### [Problem description]
Every line between the top of the data below and the line with "signalled, whatever the", both ends included, must be retyped exactly.

Source information START

/-- R101 and R103: the score is the number of ages with a quiet sample where the pattern is 1; it and
the active samples under the pattern make 160. While the window is not full there is none (R102;
entry 11 for the operation run by itself). -/
def Obligations.CorrScoreCountsQuietAges : Prop :=
  ∀ s : State, s.dec.wcount.toNat ≤ 200 → ∃ o, exec .corrScore s = .next { s with stage := .score o } ∧
    (s.dec.wcount.toNat < 200 → o = none) ∧
    (s.dec.wcount.toNat = 200 → ∃ n, o = some n ∧
      n = ((List.range 200).filter fun k => !s.dec.w.getLsbD k && decide (10 ≤ k % 50)).length ∧
      n + ((List.range 200).filter fun k => s.dec.w.getLsbD k && decide (10 ≤ k % 50)).length = 160)

/-! ### The phase detector (R110 to R114) -/

/-- R110 to R113: push, activation, threshold, peak and latch. -/
def Obligations.PhaseStepPushesThenDetects : Prop :=
  ∀ (score : Score) (s : State), s.dec.s.length ≤ 50 →
    ∃ t peak, exec (.phaseStep score) s = .next t ∧
      t = { s with
        dec := { s.dec with s := t.dec.s, prevHeight := t.dec.prevHeight, latch := t.dec.latch }
        stage := .peak peak } ∧
      (s.dec.s.length < 50 → t.dec.s = s.dec.s ++ [score]) ∧
      (s.dec.s.length = 50 → t.dec.s = s.dec.s.tail ++ [score]) ∧
      (t.dec.s.length < 50 →
        peak = false ∧ t.dec.prevHeight = s.dec.prevHeight ∧ t.dec.latch = s.dec.latch) ∧
      (t.dec.s.length = 50 →
        t.dec.prevHeight.toNat = score.toNat - ((t.dec.s.map BitVec.toNat).sum / 50 + 5) ∧
        (peak = true ↔ t.dec.prevHeight.toNat < s.dec.prevHeight.toNat ∧ s.dec.latch = false) ∧
        t.dec.latch = (decide (t.dec.prevHeight ≠ 0#8) && (s.dec.latch || peak)))

/-- R114 (b): a constant score stream never gives a peak. -/
def Obligations.ConstantScoresNeverPeak : Prop :=
  ∀ (c : Score) (n : Nat) (s : State), (∀ x ∈ s.dec.s, x = c) → s.dec.prevHeight = 0#8 →
    ∃ t, execAll (List.replicate (n + 1) (.phaseStep c)) s = .next t ∧
      t.stage = .peak false ∧ t.dec.prevHeight = 0#8 ∧ (∀ x ∈ t.dec.s, x = c)

/-- R114 (a): over a run of scores in which the height is 0 at most at the end, at most one peak is
signalled, whatever the state it starts from. -/
def Obligations.AtMostOnePeakUntilHeightReturnsToZero : Prop :=
  ∀ (d : DecState) (scores : List Score) (initial : List (Bool × BitVec 8)) (last : Bool × BitVec 8),
    peakTrace d scores = initial ++ [last] → (∀ p ∈ initial, p.2 ≠ 0#8) →
    (peakTrace d scores).countP (fun p => p.1) ≤ 1

/-! ### The bit classifier (R120 to R124) -/

/-- R122: the symbol of every count. Nothing is said of the information word of a count that does not fit
its 16 bits (entry 23). -/
def Obligations.ClassifyFollowsTheBands : Prop :=
  ∀ c : Nat, (c ≤ 2 → classify c = .ok .minuteEnd) ∧ (3 ≤ c → c ≤ 6 → classify c = .ok .low) ∧
    (7 ≤ c → c ≤ 10 → classify c = .ok .high) ∧
    (11 ≤ c → ∃ e : DecErr, classify c = .error e ∧ e.kind = .badBit ∧ e.kind.code.toNat = 4 ∧
      (c < 65536 → e.info.toNat = c))

/-- R120 to R123: the spacing check with both bounds inclusive and its two errors, and the symbol of
ages 1 to 10 when it passes or when there is no previous peak. -/
def Obligations.BitClassifyChecksSpacingThenCounts : Prop :=
  ∀ (stamp : Timer) (s : State),
    (∀ p, s.dec.lastPeak = some p → stamp.toNat ≤ 65520 → p.toNat ≤ 65520 → timerSub stamp p < 900 →
      ∃ e : DecErr, e.kind = .lastPeakTooClose ∧ e.kind.code.toNat = 2 ∧
        (e.info.toNat : Int) = timerSub stamp p ∧
        exec (.bitClassify stamp) s = .next (s.raise e)) ∧
    (∀ p, s.dec.lastPeak = some p → stamp.toNat ≤ 65520 → p.toNat ≤ 65520 → 1100 < timerSub stamp p →
      ∃ e : DecErr, e.kind = .lastPeakTooFar ∧ e.kind.code.toNat = 3 ∧
        (e.info.toNat : Int) = timerSub stamp p ∧
        exec (.bitClassify stamp) s = .next (s.raise e)) ∧
    ((∀ p, s.dec.lastPeak = some p → 900 ≤ timerSub stamp p ∧ timerSub stamp p ≤ 1100) →
      ∃ count : Nat, count = ((List.range 10).filter fun k => s.dec.w.getLsbD (k + 1)).length ∧
        exec (.bitClassify stamp) s = .next { s with
          dec := { s.dec with lastPeak := some stamp }
          stage := .symbol (if count ≤ 2 then .minuteEnd else if count ≤ 6 then .low else .high) })

/-- R124: no step of the machine raises BadBit: what `lasterr` holds of that kind it held before. -/
def Obligations.BadBitIsNeverRaised : Prop :=
  ∀ (s t : State) (e : DecErr), step s = .next t → t.clk.lasterr = some e → e.kind = .badBit →
    s.clk.lasterr = some e

/-! ### The frame assembler (R130 to R135) -/

/-- R130 and R131: the buffer after a push begins with the first MinuteEnd of what was pushed, or is
empty when there is none; nothing else changes. -/
def Obligations.FramePushReanchors : Prop :=
  ∀ (sym : Symbol) (s : State), ∃ t, exec (.framePush sym) s = .next t ∧
    t = { s with dec := { s.dec with fb := t.dec.fb } } ∧
    (s.dec.fb.length ≤ 59 → Symbol.minuteEnd ∈ s.dec.fb ++ [sym] →
      ∃ dropped, s.dec.fb ++ [sym] = dropped ++ t.dec.fb ∧ Symbol.minuteEnd ∉ dropped ∧
        t.dec.fb.head? = some .minuteEnd) ∧
    (s.dec.fb.length ≤ 59 → Symbol.minuteEnd ∉ s.dec.fb ++ [sym] → t.dec.fb = [])

/-- R132, R133, R135: a frame is taken only from a MinuteEnd followed by 59 symbols; a MinuteEnd among
them aborts, everything up to it consumed; otherwise nothing changes. -/
def Obligations.FrameExtractTakesAbortsOrWaits : Prop :=
  ∀ s : State,
    (∀ bits : List Symbol, s.dec.fb = .minuteEnd :: bits → bits.length = 59 →
      Symbol.minuteEnd ∉ bits →
      ∃ fr : Frame, (∀ i, i < 59 → (fr.getLsbD i = true ↔ bits[i]? = some .high)) ∧
        exec .frameExtract s = .next { s with
          dec := { s.dec with fb := [] }, stage := .frame (some fr) false }) ∧
    (∀ before after : List Symbol, s.dec.fb = .minuteEnd :: (before ++ .minuteEnd :: after) →
      s.dec.fb.length = 60 → Symbol.minuteEnd ∉ before →
      exec .frameExtract s = .next { s with
        dec := { s.dec with fb := after }, stage := .frame none true }) ∧
    (s.dec.fb.length ≠ 60 ∨ s.dec.fb.head? ≠ some .minuteEnd →
      exec .frameExtract s = .next { s with stage := .frame none false })

/-- R134 and R32 (d) over one UPDATE: the buffer stays below 60; without a symbol it is unchanged or
cleared; with a symbol and no abort it is empty or begins with MinuteEnd. -/
def Obligations.UpdateKeepsTheBufferAnchored : Prop :=
  ∀ s : State, s.dec.fb.length ≤ 59 → ∃ t, exec .update s = .next t ∧ t.dec.fb.length ≤ 59 ∧
    (t.out.rspData.getLsbD 3 = false → t.dec.fb = s.dec.fb ∨ t.dec.fb = []) ∧
    (t.out.rspData.getLsbD 3 = true → t.out.rspData.getLsbD 11 = false →
      t.dec.fb = [] ∨ t.dec.fb.head? = some .minuteEnd)

/-! ### The protocol decoder (R140 to R157) -/

/-- R156: a Datetime encoded into a frame decodes to itself, its second unset. -/
def Obligations.FrameRoundTrip : Prop :=
  ∀ (dt : Datetime) (cest : Bool) (filler : BitVec 17) (s : State), dt.wf = true →
    dt.time.second = none →
    exec (.protoDecode (encodeFrame dt cest filler)) s = .next { s with stage := .decoded dt }

/-- R157: one flipped bit inside a parity group of a valid frame gives that group's parity error. That
PROTO.DECODE run by itself then performs the resync is the model's, DEDUCED from R8 and R176
(entry 10). -/
def Obligations.SingleFlipGivesTheGroupsParityError : Prop :=
  ∀ (fr : Frame) (dt : Datetime) (i : Nat) (s : State), protoDecode fr = .ok dt →
    (21 ≤ i → i ≤ 28 → exec (.protoDecode (flipBit fr i)) s
      = .next (s.raise { kind := .minuteParity, info := 0#16 })) ∧
    (29 ≤ i → i ≤ 35 → exec (.protoDecode (flipBit fr i)) s
      = .next (s.raise { kind := .hourParity, info := 0#16 })) ∧
    (36 ≤ i → i ≤ 58 → exec (.protoDecode (flipBit fr i)) s
      = .next (s.raise { kind := .dateParity, info := 0#16 }))

/-- R154: frame bits 1 to 16 and 19 take part in no check and no value. -/
def Obligations.UnreadFrameBitsAreIgnored : Prop :=
  ∀ (fr fr' : Frame) (s : State),
    (∀ i, i < 59 → ¬ (1 ≤ i ∧ i ≤ 16) → i ≠ 19 → fr.getLsbD i = fr'.getLsbD i) →
    exec (.protoDecode fr) s = exec (.protoDecode fr') s

/-- R141 to R146: the six structural checks, the first that fails raising its error with its code. That
PROTO.DECODE run by itself then performs the resync is the model's, DEDUCED from R8 and R176
(entry 10). -/
def Obligations.ProtoStructureChecksInOrder : Prop :=
  ∀ (fr : Frame) (s : State),
    let raises := fun (kind : ErrKind) (code : Nat) (info : BitVec 16) => kind.code.toNat = code ∧
      exec (.protoDecode fr) s = .next (s.raise { kind := kind, info := info })
    let startsOk := fr.getLsbD 20 = true ∧ fr.getLsbD 0 = false
    let flagsOk := startsOk ∧ fr.getLsbD 17 ≠ fr.getLsbD 18
    let minuteOk := flagsOk ∧ oddOnes (fr.extractLsb' 21 8) = false
    let hourOk := minuteOk ∧ oddOnes (fr.extractLsb' 29 7) = false
    (fr.getLsbD 20 = false → raises .badStartOfTime 5 0#16) ∧
    (fr.getLsbD 20 = true → fr.getLsbD 0 = true → raises .badStartOfMinute 6 0#16) ∧
    (startsOk → fr.getLsbD 17 = false → fr.getLsbD 18 = false → raises .summerTime 7 0#16) ∧
    (startsOk → fr.getLsbD 17 = true → fr.getLsbD 18 = true → raises .summerTime 7 3#16) ∧
    (flagsOk → oddOnes (fr.extractLsb' 21 8) = true → raises .minuteParity 8 0#16) ∧
    (minuteOk → oddOnes (fr.extractLsb' 29 7) = true → raises .hourParity 9 0#16) ∧
    (hourOk → oddOnes (fr.extractLsb' 36 23) = true → raises .dateParity 10 0#16)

Source information END

### [Task result]
/-- R101 and R103: the score is the number of ages with a quiet sample where the pattern is 1; it and
the active samples under the pattern make 160. While the window is not full there is none (R102;
entry 11 for the operation run by itself). -/
def Obligations.CorrScoreCountsQuietAges : Prop :=
  ∀ s : State, s.dec.wcount.toNat ≤ 200 → ∃ o, exec .corrScore s = .next { s with stage := .score o } ∧
    (s.dec.wcount.toNat < 200 → o = none) ∧
    (s.dec.wcount.toNat = 200 → ∃ n, o = some n ∧
      n = ((List.range 200).filter fun k => !s.dec.w.getLsbD k && decide (10 ≤ k % 50)).length ∧
      n + ((List.range 200).filter fun k => s.dec.w.getLsbD k && decide (10 ≤ k % 50)).length = 160)

/-! ### The phase detector (R110 to R114) -/

/-- R110 to R113: push, activation, threshold, peak and latch. -/
def Obligations.PhaseStepPushesThenDetects : Prop :=
  ∀ (score : Score) (s : State), s.dec.s.length ≤ 50 →
    ∃ t peak, exec (.phaseStep score) s = .next t ∧
      t = { s with
        dec := { s.dec with s := t.dec.s, prevHeight := t.dec.prevHeight, latch := t.dec.latch }
        stage := .peak peak } ∧
      (s.dec.s.length < 50 → t.dec.s = s.dec.s ++ [score]) ∧
      (s.dec.s.length = 50 → t.dec.s = s.dec.s.tail ++ [score]) ∧
      (t.dec.s.length < 50 →
        peak = false ∧ t.dec.prevHeight = s.dec.prevHeight ∧ t.dec.latch = s.dec.latch) ∧
      (t.dec.s.length = 50 →
        t.dec.prevHeight.toNat = score.toNat - ((t.dec.s.map BitVec.toNat).sum / 50 + 5) ∧
        (peak = true ↔ t.dec.prevHeight.toNat < s.dec.prevHeight.toNat ∧ s.dec.latch = false) ∧
        t.dec.latch = (decide (t.dec.prevHeight ≠ 0#8) && (s.dec.latch || peak)))

/-- R114 (b): a constant score stream never gives a peak. -/
def Obligations.ConstantScoresNeverPeak : Prop :=
  ∀ (c : Score) (n : Nat) (s : State), (∀ x ∈ s.dec.s, x = c) → s.dec.prevHeight = 0#8 →
    ∃ t, execAll (List.replicate (n + 1) (.phaseStep c)) s = .next t ∧
      t.stage = .peak false ∧ t.dec.prevHeight = 0#8 ∧ (∀ x ∈ t.dec.s, x = c)

/-- R114 (a): over a run of scores in which the height is 0 at most at the end, at most one peak is
signalled, whatever the state it starts from. -/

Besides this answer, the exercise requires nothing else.